===== TASK INPUTS =====
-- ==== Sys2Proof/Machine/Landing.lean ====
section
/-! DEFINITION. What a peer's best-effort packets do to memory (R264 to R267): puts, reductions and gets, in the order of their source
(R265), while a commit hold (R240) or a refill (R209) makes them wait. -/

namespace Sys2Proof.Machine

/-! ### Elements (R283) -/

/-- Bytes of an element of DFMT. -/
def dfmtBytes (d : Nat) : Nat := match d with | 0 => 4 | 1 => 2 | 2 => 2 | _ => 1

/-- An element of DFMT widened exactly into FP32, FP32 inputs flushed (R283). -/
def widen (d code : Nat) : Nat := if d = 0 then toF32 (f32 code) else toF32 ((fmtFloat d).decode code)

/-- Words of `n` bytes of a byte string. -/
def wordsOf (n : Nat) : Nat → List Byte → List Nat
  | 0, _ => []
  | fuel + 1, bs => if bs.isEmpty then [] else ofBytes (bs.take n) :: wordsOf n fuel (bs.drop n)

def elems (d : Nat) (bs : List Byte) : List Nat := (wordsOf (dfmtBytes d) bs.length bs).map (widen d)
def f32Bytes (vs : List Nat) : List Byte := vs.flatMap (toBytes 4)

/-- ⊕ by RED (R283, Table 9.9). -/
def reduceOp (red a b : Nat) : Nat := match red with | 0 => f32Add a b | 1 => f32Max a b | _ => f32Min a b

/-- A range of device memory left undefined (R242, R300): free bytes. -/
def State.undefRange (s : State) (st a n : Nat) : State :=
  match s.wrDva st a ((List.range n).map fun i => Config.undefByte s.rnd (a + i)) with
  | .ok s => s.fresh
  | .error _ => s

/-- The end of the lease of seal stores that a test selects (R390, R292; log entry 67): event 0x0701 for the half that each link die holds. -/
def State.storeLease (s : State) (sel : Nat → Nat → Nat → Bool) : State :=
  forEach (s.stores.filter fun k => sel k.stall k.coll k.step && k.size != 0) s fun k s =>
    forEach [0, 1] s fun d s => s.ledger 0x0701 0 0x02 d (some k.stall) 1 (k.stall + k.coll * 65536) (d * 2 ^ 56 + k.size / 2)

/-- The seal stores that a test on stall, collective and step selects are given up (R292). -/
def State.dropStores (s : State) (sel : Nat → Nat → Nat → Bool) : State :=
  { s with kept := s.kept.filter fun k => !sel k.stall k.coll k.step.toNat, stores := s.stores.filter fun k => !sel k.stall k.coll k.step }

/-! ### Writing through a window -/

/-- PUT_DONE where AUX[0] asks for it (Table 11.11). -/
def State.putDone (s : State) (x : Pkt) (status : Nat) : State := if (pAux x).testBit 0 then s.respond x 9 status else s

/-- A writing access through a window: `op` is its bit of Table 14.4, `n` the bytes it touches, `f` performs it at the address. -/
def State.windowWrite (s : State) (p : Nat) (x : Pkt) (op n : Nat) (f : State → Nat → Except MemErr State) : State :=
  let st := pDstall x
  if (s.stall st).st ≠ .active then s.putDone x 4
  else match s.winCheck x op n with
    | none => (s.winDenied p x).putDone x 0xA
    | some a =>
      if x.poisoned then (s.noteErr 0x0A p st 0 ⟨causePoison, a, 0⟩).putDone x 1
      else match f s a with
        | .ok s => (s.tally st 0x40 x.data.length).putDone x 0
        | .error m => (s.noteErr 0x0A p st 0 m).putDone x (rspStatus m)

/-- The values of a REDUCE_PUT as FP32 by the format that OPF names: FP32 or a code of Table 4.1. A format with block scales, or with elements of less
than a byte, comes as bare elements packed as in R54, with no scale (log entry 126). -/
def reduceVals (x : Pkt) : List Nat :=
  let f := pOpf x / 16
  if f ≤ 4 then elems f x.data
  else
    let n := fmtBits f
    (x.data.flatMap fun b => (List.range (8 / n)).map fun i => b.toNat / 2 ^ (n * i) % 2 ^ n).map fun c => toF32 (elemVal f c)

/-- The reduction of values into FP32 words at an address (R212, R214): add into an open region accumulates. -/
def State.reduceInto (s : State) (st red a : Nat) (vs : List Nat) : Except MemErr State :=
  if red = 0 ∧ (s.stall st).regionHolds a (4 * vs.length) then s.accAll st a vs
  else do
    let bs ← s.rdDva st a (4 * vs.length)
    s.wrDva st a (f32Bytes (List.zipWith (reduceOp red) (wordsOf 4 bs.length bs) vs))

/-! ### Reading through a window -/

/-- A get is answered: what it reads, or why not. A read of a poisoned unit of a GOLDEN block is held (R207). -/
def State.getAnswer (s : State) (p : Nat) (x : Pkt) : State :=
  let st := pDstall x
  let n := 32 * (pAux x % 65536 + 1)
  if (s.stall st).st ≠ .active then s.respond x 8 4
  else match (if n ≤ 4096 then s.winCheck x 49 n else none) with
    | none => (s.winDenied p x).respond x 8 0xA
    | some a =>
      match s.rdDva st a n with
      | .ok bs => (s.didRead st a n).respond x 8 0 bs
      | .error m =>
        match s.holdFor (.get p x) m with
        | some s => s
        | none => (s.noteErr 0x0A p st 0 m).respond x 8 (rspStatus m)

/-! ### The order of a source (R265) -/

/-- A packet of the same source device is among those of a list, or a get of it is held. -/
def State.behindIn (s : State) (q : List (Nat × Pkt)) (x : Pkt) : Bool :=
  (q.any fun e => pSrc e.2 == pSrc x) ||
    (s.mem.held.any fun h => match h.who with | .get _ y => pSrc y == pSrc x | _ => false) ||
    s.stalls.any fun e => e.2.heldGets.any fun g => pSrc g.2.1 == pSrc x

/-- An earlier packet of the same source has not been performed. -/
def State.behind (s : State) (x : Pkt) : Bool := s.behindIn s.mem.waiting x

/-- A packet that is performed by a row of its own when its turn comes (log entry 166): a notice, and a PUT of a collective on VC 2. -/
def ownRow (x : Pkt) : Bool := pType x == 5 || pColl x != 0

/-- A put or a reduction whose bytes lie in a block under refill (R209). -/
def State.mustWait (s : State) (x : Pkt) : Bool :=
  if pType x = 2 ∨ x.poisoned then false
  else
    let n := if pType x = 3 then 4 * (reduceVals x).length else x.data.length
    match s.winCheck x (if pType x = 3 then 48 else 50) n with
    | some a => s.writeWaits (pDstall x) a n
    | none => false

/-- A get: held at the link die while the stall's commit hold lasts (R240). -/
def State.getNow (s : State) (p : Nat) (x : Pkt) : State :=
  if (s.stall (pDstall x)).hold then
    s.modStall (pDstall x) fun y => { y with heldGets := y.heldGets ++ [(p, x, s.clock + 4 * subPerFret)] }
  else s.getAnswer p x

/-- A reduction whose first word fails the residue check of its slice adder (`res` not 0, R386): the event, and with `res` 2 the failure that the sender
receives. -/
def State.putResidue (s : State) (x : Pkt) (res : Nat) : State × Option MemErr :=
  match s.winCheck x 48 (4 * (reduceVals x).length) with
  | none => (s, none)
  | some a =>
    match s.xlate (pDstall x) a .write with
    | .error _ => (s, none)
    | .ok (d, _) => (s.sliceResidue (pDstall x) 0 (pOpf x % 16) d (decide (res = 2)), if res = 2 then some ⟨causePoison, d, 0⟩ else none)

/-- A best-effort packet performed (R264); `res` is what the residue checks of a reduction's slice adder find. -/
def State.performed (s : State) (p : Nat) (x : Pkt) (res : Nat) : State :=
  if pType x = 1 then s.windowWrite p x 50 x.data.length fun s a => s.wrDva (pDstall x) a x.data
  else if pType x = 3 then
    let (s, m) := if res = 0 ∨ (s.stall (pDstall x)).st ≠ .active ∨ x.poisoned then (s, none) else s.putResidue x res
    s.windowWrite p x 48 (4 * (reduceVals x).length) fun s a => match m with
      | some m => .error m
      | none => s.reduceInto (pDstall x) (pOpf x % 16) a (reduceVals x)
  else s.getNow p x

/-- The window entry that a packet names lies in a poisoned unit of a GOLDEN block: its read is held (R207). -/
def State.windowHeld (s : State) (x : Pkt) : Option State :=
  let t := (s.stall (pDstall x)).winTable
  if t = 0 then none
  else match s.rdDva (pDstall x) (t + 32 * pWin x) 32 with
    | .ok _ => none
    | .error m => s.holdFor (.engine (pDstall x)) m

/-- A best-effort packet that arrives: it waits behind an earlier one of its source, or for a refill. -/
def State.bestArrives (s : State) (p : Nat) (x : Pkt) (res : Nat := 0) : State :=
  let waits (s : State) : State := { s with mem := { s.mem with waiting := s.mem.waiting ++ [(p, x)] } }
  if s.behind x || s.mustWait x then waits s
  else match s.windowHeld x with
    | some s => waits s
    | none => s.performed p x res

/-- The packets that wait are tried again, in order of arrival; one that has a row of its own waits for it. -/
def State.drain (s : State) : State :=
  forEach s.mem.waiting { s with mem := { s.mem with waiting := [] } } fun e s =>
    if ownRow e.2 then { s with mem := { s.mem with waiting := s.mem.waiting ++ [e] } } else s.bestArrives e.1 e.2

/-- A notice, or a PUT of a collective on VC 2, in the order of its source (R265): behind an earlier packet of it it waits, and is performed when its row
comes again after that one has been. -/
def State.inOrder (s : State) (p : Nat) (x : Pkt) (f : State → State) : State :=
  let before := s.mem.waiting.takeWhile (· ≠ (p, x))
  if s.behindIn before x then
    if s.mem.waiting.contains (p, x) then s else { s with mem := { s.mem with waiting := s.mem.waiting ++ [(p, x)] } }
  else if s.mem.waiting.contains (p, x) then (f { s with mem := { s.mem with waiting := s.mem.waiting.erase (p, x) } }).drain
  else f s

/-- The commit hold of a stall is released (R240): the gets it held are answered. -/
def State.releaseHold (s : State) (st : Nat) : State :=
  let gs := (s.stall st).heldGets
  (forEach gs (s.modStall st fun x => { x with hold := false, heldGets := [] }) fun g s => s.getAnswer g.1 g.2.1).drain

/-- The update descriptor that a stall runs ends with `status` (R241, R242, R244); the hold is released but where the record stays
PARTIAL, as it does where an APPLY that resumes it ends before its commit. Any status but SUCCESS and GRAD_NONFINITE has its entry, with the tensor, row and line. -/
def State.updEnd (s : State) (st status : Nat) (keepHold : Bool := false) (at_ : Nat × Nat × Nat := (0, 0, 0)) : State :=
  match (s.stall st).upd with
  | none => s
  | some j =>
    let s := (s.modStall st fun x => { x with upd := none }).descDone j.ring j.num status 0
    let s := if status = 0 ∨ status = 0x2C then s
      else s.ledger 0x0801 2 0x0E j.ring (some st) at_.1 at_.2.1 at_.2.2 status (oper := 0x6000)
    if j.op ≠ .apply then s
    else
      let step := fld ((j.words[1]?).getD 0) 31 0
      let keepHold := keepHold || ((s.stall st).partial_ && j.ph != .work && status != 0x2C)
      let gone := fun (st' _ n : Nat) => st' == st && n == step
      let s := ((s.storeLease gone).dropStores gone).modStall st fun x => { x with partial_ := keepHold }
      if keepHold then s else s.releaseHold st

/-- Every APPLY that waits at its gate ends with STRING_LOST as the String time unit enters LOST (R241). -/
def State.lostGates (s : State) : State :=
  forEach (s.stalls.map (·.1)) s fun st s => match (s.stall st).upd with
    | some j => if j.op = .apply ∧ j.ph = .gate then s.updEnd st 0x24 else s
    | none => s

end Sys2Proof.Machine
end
=====
TASK DESCRIPTION>
Copy out every line of the data that includes the word "mustWait".

RESPONSE>
def State.mustWait (s : State) (x : Pkt) : Bool :=
  if s.behind x || s.mustWait x then waits s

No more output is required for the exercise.